/-! `State.raiseErr` -/

@[simp] theorem State.raiseErr_status (c : ErrCode) : (s.raiseErr c).status = s.status.raise c := rfl
@[simp] theorem State.raiseErr_payload (c : ErrCode) : (s.raiseErr c).payload = s.payload := rfl
@[simp] theorem State.raiseErr_addr (c : ErrCode) : (s.raiseErr c).addr = s.addr := rfl
@[simp] theorem State.raiseErr_func (c : ErrCode) : (s.raiseErr c).func = s.func := rfl
@[simp] theorem State.raiseErr_startPos (c : ErrCode) : (s.raiseErr c).startPos = s.startPos := rfl
@[simp] theorem State.raiseErr_textLen (c : ErrCode) : (s.raiseErr c).textLen = s.textLen := rfl
@[simp] theorem State.raiseErr_bitRate (c : ErrCode) : (s.raiseErr c).bitRate = s.bitRate := rfl
@[simp] theorem State.raiseErr_invert (c : ErrCode) : (s.raiseErr c).invert = s.invert := rfl
@[simp] theorem State.raiseErr_result (c : ErrCode) : (s.raiseErr c).result = s.result := rfl
@[simp] theorem State.raiseErr_slotOffset (c : ErrCode) : (s.raiseErr c).slotOffset = s.slotOffset := rfl
@[simp] theorem State.raiseErr_wordCount (c : ErrCode) : (s.raiseErr c).wordCount = s.wordCount := rfl
@[simp] theorem State.raiseErr_position (c : ErrCode) : (s.raiseErr c).position = s.position := rfl
@[simp] theorem State.raiseErr_sampleCount (c : ErrCode) : (s.raiseErr c).sampleCount = s.sampleCount := rfl
@[simp] theorem State.raiseErr_mem (c : ErrCode) : (s.raiseErr c).mem = s.mem := rfl
@[simp] theorem State.raiseErr_curOp (c : ErrCode) : (s.raiseErr c).curOp = s.curOp := rfl
@[simp] theorem State.raiseErr_work (c : ErrCode) : (s.raiseErr c).work = s.work := rfl
@[simp] theorem State.raiseErr_mph (c : ErrCode) : (s.raiseErr c).mph = s.mph := rfl
@[simp] theorem State.raiseErr_mpos (c : ErrCode) : (s.raiseErr c).mpos = s.mpos := rfl
@[simp] theorem State.raiseErr_events (c : ErrCode) : (s.raiseErr c).events = s.events := rfl
@[simp] theorem State.raiseErr_answers (c : ErrCode) : (s.raiseErr c).answers = s.answers := rfl
@[simp] theorem State.raiseErr_sinkLog (c : ErrCode) : (s.raiseErr c).sinkLog = s.sinkLog := rfl
@[simp] theorem State.raiseErr_reads (c : ErrCode) : (s.raiseErr c).reads = s.reads := rfl
@[simp] theorem State.raiseErr_draws (c : ErrCode) : (s.raiseErr c).draws = s.draws := rfl
@[simp] theorem State.raiseErr_epoch (c : ErrCode) : (s.raiseErr c).epoch = s.epoch := rfl

/-! `State.writeStatus` -/

@[simp] theorem State.writeStatus_status (v : Word) : (s.writeStatus v).status = s.status.writeOneToClear v := rfl
@[simp] theorem State.writeStatus_payload (v : Word) : (s.writeStatus v).payload = s.payload := rfl
@[simp] theorem State.writeStatus_addr (v : Word) : (s.writeStatus v).addr = s.addr := rfl
@[simp] theorem State.writeStatus_func (v : Word) : (s.writeStatus v).func = s.func := rfl
@[simp] theorem State.writeStatus_startPos (v : Word) : (s.writeStatus v).startPos = s.startPos := rfl
@[simp] theorem State.writeStatus_textLen (v : Word) : (s.writeStatus v).textLen = s.textLen := rfl
@[simp] theorem State.writeStatus_bitRate (v : Word) : (s.writeStatus v).bitRate = s.bitRate := rfl
@[simp] theorem State.writeStatus_invert (v : Word) : (s.writeStatus v).invert = s.invert := rfl
@[simp] theorem State.writeStatus_result (v : Word) : (s.writeStatus v).result = s.result := rfl
@[simp] theorem State.writeStatus_slotOffset (v : Word) : (s.writeStatus v).slotOffset = s.slotOffset := rfl
@[simp] theorem State.writeStatus_wordCount (v : Word) : (s.writeStatus v).wordCount = s.wordCount := rfl
@[simp] theorem State.writeStatus_position (v : Word) : (s.writeStatus v).position = s.position := rfl
@[simp] theorem State.writeStatus_sampleCount (v : Word) : (s.writeStatus v).sampleCount = s.sampleCount := rfl
@[simp] theorem State.writeStatus_mem (v : Word) : (s.writeStatus v).mem = s.mem := rfl
@[simp] theorem State.writeStatus_curOp (v : Word) : (s.writeStatus v).curOp = s.curOp := rfl
@[simp] theorem State.writeStatus_work (v : Word) : (s.writeStatus v).work = s.work := rfl
@[simp] theorem State.writeStatus_mph (v : Word) : (s.writeStatus v).mph = s.mph := rfl
@[simp] theorem State.writeStatus_mpos (v : Word) : (s.writeStatus v).mpos = s.mpos := rfl
@[simp] theorem State.writeStatus_events (v : Word) : (s.writeStatus v).events = s.events := rfl
@[simp] theorem State.writeStatus_answers (v : Word) : (s.writeStatus v).answers = s.answers := rfl
@[simp] theorem State.writeStatus_sinkLog (v : Word) : (s.writeStatus v).sinkLog = s.sinkLog := rfl
@[simp] theorem State.writeStatus_reads (v : Word) : (s.writeStatus v).reads = s.reads := rfl
@[simp] theorem State.writeStatus_draws (v : Word) : (s.writeStatus v).draws = s.draws := rfl
@[simp] theorem State.writeStatus_epoch (v : Word) : (s.writeStatus v).epoch = s.epoch := rfl

/-! `State.accept` -/

@[simp] theorem State.accept_status (i : Instr) : (s.accept i).status = s.status.accept i := rfl
@[simp] theorem State.accept_payload (i : Instr) : (s.accept i).payload = s.payload := rfl
@[simp] theorem State.accept_addr (i : Instr) : (s.accept i).addr = s.addr := rfl
@[simp] theorem State.accept_func (i : Instr) : (s.accept i).func = s.func := rfl
@[simp] theorem State.accept_startPos (i : Instr) : (s.accept i).startPos = s.startPos := rfl
@[simp] theorem State.accept_textLen (i : Instr) : (s.accept i).textLen = s.textLen := rfl
@[simp] theorem State.accept_bitRate (i : Instr) : (s.accept i).bitRate = s.bitRate := rfl
@[simp] theorem State.accept_invert (i : Instr) : (s.accept i).invert = s.invert := rfl
@[simp] theorem State.accept_result (i : Instr) : (s.accept i).result = s.result := rfl
@[simp] theorem State.accept_slotOffset (i : Instr) : (s.accept i).slotOffset = s.slotOffset := rfl
@[simp] theorem State.accept_wordCount (i : Instr) : (s.accept i).wordCount = s.wordCount := rfl
@[simp] theorem State.accept_position (i : Instr) : (s.accept i).position = s.position := rfl
@[simp] theorem State.accept_sampleCount (i : Instr) : (s.accept i).sampleCount = s.sampleCount := rfl
@[simp] theorem State.accept_mem (i : Instr) : (s.accept i).mem = s.mem := rfl
@[simp] theorem State.accept_curOp (i : Instr) : (s.accept i).curOp = some i := rfl
@[simp] theorem State.accept_work (i : Instr) : (s.accept i).work = s.work := rfl
@[simp] theorem State.accept_mph (i : Instr) : (s.accept i).mph = s.mph := rfl
@[simp] theorem State.accept_mpos (i : Instr) : (s.accept i).mpos = s.mpos := rfl
@[simp] theorem State.accept_events (i : Instr) : (s.accept i).events = s.events := rfl
@[simp] theorem State.accept_answers (i : Instr) : (s.accept i).answers = s.answers := rfl
@[simp] theorem State.accept_sinkLog (i : Instr) : (s.accept i).sinkLog = s.sinkLog := rfl
@[simp] theorem State.accept_reads (i : Instr) : (s.accept i).reads = s.reads := rfl
@[simp] theorem State.accept_draws (i : Instr) : (s.accept i).draws = s.draws := rfl
@[simp] theorem State.accept_epoch (i : Instr) : (s.accept i).epoch = s.epoch := rfl

/-! `State.complete` -/

@[simp] theorem State.complete_status : (s.complete).status = s.status.complete := rfl
@[simp] theorem State.complete_payload : (s.complete).payload = s.payload := rfl
@[simp] theorem State.complete_addr : (s.complete).addr = s.addr := rfl
@[simp] theorem State.complete_func : (s.complete).func = s.func := rfl
@[simp] theorem State.complete_startPos : (s.complete).startPos = s.startPos := rfl
@[simp] theorem State.complete_textLen : (s.complete).textLen = s.textLen := rfl
@[simp] theorem State.complete_bitRate : (s.complete).bitRate = s.bitRate := rfl
@[simp] theorem State.complete_invert : (s.complete).invert = s.invert := rfl
@[simp] theorem State.complete_result : (s.complete).result = s.result := rfl
@[simp] theorem State.complete_slotOffset : (s.complete).slotOffset = s.slotOffset := rfl
@[simp] theorem State.complete_wordCount : (s.complete).wordCount = s.wordCount := rfl
@[simp] theorem State.complete_position : (s.complete).position = s.position := rfl
@[simp] theorem State.complete_sampleCount : (s.complete).sampleCount = s.sampleCount := rfl
@[simp] theorem State.complete_mem : (s.complete).mem = s.mem := rfl
@[simp] theorem State.complete_curOp : (s.complete).curOp = none := rfl
@[simp] theorem State.complete_work : (s.complete).work = s.work := rfl
@[simp] theorem State.complete_mph : (s.complete).mph = s.mph := rfl
@[simp] theorem State.complete_mpos : (s.complete).mpos = s.mpos := rfl
@[simp] theorem State.complete_events : (s.complete).events = s.events := rfl
@[simp] theorem State.complete_answers : (s.complete).answers = s.answers := rfl
@[simp] theorem State.complete_sinkLog : (s.complete).sinkLog = s.sinkLog := rfl
@[simp] theorem State.complete_reads : (s.complete).reads = s.reads := rfl
@[simp] theorem State.complete_draws : (s.complete).draws = s.draws := rfl
@[simp] theorem State.complete_epoch : (s.complete).epoch = s.epoch := rfl
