/-- Settles O43: a step of a busy block that is no reset is the running command's or leaves operands and buffers alone; a
compute command ends in its step, and MODULATE writes neither buffer. -/
theorem operandsFrozenWhileBusy : Obligations.OperandsFrozenWhileBusy := by
  intro s t hb hreset hstep
  rcases step_frame_cases hreset hstep with ⟨i, es, -, hop, he⟩ | ⟨_, _, _, _, _, -, -, hidle, -⟩ |
    ⟨_, _, _, _, _, _, _, _, rfl⟩
  · rcases exec_running_cases (s := { s with events := es }) hb hop he with
      ⟨-, hend, -, _, _, _, mm, _, _, _, rfl, htext, -⟩ | ⟨-, _, _, _, _, _, _, _, _, rfl, -⟩
    · have hover := Bool.eq_false_iff.1 hend
      exact ⟨rfl, rfl, rfl, rfl, rfl, rfl, rfl, State.textEntry_congr htext rfl, fun hbusy => absurd hbusy hover⟩
    · exact ⟨rfl, rfl, rfl, rfl, rfl, rfl, rfl, fun _ => rfl, fun _ => ⟨rfl, fun _ => rfl⟩⟩
  · rw [hb] at hidle
    cases hidle
  · exact ⟨rfl, rfl, rfl, rfl, rfl, rfl, rfl, fun _ => rfl, fun _ => ⟨rfl, fun _ => rfl⟩⟩

/-- Only a write of WORD_COUNT itself stores to it (20_memory.md R65). -/
theorem storeTarget_wordCount (v : Word) (g : Target) (s : State) :
    (storeTarget v g s).wordCount = if g = .reg .wordCount then v else s.wordCount := by
  cases g with
  | text k => rfl
  | word k => rfl
  | reg r => cases r <;> rfl

/-- Settles O44: a compute command completes with the results it has, MODULATE and the steps that leave the results alone
write none, and a host store reaches WORD_COUNT at its own offset alone. -/
theorem resultsWrittenOnlyAtCompletion : Obligations.ResultsWrittenOnlyAtCompletion := by
  intro s t hreset hstep
  rcases step_frame_cases hreset hstep with ⟨i, es, hb, hop, he⟩ | ⟨es, es', off, v, g, hev, hg, hidle, rfl⟩ |
    ⟨_, _, _, _, _, _, _, _, rfl⟩
  · rcases exec_running_cases (s := { s with events := es }) hb hop he with
      ⟨-, hend, hdone, _, _, _, _, _, _, _, rfl, -, hr, hso, hpo, hwc⟩ | ⟨-, _, _, _, _, _, _, _, _, rfl, -⟩
    · simp only [hop, Option.some.injEq]
      exact ⟨fun hne => ⟨hb, hend, hdone, hr hne⟩, fun hne => ⟨hb, hend, hdone, hso hne⟩,
        fun hne => ⟨hb, hend, hdone, hpo hne⟩, fun hne => .inl ⟨hb, hend, hdone, hwc hne⟩⟩
    · exact ⟨fun hne => absurd rfl hne, fun hne => absurd rfl hne, fun hne => absurd rfl hne, fun hne => absurd rfl hne⟩
  · have hword := storeTarget_wordCount v g { s with events := es }
    obtain ⟨_, _, _, _, _, _, _, wc, _, hstore⟩ := storeTarget_frame v g { s with events := es }
    rw [hstore] at hword ⊢
    refine ⟨fun hne => absurd rfl hne, fun hne => absurd rfl hne, fun hne => absurd rfl hne, fun hne => ?_⟩
    split at hword
    · next hcount =>
      subst hcount
      have hoff : off = 0x02C := target?_some hg
      exact .inr ⟨hidle, v, es', hoff ▸ hev, hword⟩
    · exact absurd hword hne
  · exact ⟨fun hne => absurd rfl hne, fun hne => absurd rfl hne, fun hne => absurd rfl hne, fun hne => absurd rfl hne⟩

What the task requires — Copy every line of the records above, starting with the first, up to and including the line containing "c).answers = s.answers := rfl".

Result for this exercise —
/-! `State.raiseErr` -/

@[simp] theorem State.raiseErr_status (c : ErrCode) : (s.raiseErr c).status = s.status.raise c := rfl
@[simp] theorem State.raiseErr_payload (c : ErrCode) : (s.raiseErr c).payload = s.payload := rfl
@[simp] theorem State.raiseErr_addr (c : ErrCode) : (s.raiseErr c).addr = s.addr := rfl
@[simp] theorem State.raiseErr_func (c : ErrCode) : (s.raiseErr c).func = s.func := rfl
@[simp] theorem State.raiseErr_startPos (c : ErrCode) : (s.raiseErr c).startPos = s.startPos := rfl
@[simp] theorem State.raiseErr_textLen (c : ErrCode) : (s.raiseErr c).textLen = s.textLen := rfl
@[simp] theorem State.raiseErr_bitRate (c : ErrCode) : (s.raiseErr c).bitRate = s.bitRate := rfl
@[simp] theorem State.raiseErr_invert (c : ErrCode) : (s.raiseErr c).invert = s.invert := rfl
@[simp] theorem State.raiseErr_result (c : ErrCode) : (s.raiseErr c).result = s.result := rfl
@[simp] theorem State.raiseErr_slotOffset (c : ErrCode) : (s.raiseErr c).slotOffset = s.slotOffset := rfl
@[simp] theorem State.raiseErr_wordCount (c : ErrCode) : (s.raiseErr c).wordCount = s.wordCount := rfl
@[simp] theorem State.raiseErr_position (c : ErrCode) : (s.raiseErr c).position = s.position := rfl
@[simp] theorem State.raiseErr_sampleCount (c : ErrCode) : (s.raiseErr c).sampleCount = s.sampleCount := rfl
@[simp] theorem State.raiseErr_mem (c : ErrCode) : (s.raiseErr c).mem = s.mem := rfl
@[simp] theorem State.raiseErr_curOp (c : ErrCode) : (s.raiseErr c).curOp = s.curOp := rfl
@[simp] theorem State.raiseErr_work (c : ErrCode) : (s.raiseErr c).work = s.work := rfl
@[simp] theorem State.raiseErr_mph (c : ErrCode) : (s.raiseErr c).mph = s.mph := rfl
@[simp] theorem State.raiseErr_mpos (c : ErrCode) : (s.raiseErr c).mpos = s.mpos := rfl
@[simp] theorem State.raiseErr_events (c : ErrCode) : (s.raiseErr c).events = s.events := rfl
@[simp] theorem State.raiseErr_answers (c : ErrCode) : (s.raiseErr c).answers = s.answers := rfl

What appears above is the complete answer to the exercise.